SOURCE DATA =>
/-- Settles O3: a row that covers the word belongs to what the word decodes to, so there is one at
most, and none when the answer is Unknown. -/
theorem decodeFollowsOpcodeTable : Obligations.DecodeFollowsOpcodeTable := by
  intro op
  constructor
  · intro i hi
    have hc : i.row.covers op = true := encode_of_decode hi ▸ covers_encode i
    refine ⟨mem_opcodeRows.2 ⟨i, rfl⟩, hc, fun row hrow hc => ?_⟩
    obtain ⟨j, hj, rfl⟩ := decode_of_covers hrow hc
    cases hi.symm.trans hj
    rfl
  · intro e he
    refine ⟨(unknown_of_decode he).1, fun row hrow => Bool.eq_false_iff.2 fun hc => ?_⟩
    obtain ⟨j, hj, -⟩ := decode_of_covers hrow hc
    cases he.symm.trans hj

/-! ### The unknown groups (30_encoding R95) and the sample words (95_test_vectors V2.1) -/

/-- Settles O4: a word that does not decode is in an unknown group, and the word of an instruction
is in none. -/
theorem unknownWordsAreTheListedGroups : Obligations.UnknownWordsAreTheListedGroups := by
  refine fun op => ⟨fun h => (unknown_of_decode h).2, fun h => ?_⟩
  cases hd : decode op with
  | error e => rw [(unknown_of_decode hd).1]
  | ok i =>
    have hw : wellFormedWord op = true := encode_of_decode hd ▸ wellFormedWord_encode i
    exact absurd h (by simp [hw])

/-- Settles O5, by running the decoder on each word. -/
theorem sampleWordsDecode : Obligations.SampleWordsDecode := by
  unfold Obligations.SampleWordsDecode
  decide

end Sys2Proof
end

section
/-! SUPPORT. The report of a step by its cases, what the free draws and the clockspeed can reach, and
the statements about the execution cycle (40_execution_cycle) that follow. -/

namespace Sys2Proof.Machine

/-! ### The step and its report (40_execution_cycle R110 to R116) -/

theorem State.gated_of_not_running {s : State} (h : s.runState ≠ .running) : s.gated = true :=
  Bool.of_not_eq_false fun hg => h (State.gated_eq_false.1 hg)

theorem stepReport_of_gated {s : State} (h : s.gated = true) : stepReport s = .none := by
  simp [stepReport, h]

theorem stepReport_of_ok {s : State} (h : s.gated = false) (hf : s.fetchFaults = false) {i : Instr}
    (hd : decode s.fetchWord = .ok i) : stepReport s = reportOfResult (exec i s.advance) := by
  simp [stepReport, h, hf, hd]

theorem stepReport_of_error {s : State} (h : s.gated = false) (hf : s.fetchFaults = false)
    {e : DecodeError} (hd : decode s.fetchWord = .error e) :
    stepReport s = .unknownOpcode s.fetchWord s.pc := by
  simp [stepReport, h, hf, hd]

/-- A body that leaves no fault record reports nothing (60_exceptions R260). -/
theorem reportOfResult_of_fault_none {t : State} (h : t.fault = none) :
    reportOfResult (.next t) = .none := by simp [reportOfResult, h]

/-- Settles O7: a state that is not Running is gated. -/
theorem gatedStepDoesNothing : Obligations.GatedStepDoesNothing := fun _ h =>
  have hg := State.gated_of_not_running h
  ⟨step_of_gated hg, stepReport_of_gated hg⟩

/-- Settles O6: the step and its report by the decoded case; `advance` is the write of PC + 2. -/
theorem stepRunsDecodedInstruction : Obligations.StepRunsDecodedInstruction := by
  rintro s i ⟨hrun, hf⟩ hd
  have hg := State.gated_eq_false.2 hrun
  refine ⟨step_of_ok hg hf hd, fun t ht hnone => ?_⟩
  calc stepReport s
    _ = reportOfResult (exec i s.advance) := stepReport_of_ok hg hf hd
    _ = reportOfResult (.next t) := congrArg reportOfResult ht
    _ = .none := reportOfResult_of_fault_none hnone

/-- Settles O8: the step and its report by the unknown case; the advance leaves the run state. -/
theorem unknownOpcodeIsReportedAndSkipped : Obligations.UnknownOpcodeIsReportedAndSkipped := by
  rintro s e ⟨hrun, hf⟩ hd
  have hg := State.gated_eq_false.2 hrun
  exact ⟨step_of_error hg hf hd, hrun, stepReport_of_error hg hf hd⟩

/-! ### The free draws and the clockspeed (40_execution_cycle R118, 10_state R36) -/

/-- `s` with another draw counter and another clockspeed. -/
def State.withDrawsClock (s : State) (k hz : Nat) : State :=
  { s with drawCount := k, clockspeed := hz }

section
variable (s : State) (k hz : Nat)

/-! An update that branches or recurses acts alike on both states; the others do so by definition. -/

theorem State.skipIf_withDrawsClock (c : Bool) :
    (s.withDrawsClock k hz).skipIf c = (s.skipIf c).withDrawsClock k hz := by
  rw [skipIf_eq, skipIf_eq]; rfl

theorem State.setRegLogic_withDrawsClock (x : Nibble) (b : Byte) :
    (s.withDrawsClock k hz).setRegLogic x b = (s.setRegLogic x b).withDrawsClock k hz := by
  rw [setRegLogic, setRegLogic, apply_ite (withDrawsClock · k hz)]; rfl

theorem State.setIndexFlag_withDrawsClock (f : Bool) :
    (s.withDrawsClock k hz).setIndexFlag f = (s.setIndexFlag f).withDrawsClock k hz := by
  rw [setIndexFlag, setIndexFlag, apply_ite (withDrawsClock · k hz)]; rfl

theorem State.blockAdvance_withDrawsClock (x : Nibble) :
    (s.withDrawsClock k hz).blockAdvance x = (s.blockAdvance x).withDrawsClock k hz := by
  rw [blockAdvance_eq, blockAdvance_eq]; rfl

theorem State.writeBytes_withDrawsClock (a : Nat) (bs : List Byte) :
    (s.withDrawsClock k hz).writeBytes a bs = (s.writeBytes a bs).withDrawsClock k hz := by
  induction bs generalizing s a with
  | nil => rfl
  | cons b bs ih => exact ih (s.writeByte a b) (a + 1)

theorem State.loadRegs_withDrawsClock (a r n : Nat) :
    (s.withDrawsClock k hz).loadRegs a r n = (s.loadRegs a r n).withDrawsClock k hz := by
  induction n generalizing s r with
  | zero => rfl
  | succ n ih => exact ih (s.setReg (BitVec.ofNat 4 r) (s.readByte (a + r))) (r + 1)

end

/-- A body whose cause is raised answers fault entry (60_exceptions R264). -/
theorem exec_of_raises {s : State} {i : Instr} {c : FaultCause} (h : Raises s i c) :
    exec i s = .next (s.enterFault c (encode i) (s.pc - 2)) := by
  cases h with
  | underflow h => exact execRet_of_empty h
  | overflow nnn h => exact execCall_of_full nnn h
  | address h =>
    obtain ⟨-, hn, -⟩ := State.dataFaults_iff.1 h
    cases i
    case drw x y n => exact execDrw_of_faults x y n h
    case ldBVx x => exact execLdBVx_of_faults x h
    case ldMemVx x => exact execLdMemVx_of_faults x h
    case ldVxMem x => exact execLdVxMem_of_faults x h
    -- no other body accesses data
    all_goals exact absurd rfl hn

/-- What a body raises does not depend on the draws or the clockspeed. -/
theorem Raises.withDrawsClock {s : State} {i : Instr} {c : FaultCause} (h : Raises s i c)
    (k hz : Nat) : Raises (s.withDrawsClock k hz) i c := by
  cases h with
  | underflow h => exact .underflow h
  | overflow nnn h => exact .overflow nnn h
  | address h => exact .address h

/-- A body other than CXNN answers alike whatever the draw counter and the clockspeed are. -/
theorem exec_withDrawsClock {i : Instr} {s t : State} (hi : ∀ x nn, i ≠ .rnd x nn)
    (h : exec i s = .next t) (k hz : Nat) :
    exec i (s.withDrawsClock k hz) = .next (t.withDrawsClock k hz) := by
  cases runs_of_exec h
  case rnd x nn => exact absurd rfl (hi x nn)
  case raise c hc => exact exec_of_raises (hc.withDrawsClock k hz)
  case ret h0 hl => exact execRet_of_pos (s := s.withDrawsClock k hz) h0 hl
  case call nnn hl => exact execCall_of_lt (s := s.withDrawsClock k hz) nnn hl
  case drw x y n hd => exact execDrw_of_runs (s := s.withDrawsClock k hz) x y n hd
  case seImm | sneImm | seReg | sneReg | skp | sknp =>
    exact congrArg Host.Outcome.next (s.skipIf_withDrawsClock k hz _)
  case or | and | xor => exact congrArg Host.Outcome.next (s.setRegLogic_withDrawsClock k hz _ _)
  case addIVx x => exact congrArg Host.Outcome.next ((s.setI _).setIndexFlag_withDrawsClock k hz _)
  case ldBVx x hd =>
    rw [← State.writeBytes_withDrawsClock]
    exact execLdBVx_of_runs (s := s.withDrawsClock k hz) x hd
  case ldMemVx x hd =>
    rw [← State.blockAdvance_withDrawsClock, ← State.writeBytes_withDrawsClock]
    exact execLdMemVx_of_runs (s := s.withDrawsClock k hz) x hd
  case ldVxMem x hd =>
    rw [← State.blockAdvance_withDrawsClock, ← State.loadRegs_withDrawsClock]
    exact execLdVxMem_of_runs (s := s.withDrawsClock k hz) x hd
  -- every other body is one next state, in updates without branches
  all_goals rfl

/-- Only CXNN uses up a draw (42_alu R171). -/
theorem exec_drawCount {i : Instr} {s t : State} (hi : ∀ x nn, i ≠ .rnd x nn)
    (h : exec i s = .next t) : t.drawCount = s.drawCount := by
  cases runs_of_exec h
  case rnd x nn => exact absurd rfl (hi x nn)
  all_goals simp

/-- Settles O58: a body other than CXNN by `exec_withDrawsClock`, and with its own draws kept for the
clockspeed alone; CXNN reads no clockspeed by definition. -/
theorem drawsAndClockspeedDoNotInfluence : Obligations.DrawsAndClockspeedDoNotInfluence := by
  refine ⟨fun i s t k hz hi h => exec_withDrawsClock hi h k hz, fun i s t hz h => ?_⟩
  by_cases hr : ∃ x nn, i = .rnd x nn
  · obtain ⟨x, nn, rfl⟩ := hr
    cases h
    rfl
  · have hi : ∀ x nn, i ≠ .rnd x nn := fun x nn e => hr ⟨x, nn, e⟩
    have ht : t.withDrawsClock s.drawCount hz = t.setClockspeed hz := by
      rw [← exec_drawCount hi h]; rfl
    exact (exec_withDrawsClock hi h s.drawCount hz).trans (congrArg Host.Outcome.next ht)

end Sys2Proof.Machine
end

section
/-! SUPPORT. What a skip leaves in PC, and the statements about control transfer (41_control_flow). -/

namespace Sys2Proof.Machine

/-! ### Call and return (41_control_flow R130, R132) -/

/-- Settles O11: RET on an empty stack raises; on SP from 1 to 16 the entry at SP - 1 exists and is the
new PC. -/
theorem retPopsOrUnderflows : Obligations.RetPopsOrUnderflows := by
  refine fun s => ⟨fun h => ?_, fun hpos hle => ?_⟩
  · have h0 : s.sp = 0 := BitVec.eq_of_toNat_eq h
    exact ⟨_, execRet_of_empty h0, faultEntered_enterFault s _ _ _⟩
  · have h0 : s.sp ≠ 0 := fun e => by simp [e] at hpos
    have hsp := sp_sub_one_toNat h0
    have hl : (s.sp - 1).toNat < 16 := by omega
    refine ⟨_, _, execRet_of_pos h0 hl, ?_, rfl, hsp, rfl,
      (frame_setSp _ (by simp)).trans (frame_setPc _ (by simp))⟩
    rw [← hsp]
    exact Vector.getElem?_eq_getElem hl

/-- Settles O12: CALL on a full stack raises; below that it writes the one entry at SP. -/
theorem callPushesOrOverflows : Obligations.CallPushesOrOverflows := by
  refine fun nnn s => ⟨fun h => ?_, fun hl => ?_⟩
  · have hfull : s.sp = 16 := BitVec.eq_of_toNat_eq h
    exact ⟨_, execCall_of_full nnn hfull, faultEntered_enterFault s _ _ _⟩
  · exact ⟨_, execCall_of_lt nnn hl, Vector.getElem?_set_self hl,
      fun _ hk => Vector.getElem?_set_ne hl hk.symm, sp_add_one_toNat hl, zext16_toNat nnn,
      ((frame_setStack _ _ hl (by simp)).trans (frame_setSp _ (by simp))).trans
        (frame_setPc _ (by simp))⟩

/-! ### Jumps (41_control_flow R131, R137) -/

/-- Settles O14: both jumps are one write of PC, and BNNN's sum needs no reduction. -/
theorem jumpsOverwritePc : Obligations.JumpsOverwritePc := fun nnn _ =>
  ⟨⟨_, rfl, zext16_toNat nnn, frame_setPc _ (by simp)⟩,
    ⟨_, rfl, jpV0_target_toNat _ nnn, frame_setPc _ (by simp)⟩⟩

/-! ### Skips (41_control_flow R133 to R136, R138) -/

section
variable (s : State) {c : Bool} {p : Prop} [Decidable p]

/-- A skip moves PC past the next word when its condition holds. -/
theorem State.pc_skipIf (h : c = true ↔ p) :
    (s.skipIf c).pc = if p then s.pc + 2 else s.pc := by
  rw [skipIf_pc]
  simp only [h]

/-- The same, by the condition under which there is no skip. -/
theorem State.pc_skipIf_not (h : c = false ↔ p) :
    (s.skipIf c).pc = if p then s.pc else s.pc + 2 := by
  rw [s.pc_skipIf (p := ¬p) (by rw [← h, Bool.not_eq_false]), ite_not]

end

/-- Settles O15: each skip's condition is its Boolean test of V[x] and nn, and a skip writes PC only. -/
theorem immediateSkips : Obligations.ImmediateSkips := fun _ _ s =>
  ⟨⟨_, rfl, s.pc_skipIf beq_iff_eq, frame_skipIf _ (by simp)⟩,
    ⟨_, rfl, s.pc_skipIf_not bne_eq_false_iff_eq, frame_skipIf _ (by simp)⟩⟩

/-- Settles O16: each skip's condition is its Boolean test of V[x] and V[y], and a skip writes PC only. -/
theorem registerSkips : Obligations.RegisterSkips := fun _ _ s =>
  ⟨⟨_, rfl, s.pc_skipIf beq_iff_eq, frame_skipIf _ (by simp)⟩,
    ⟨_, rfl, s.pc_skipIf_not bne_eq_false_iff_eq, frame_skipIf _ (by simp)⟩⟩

TASK STATEMENT =>
In the data above, repeat exactly each line from the first through the line that contains "constructor", and give nothing else.

SOLUTION FOR THIS TASK =>
/-- Settles O3: a row that covers the word belongs to what the word decodes to, so there is one at
most, and none when the answer is Unknown. -/
theorem decodeFollowsOpcodeTable : Obligations.DecodeFollowsOpcodeTable := by
  intro op
  constructor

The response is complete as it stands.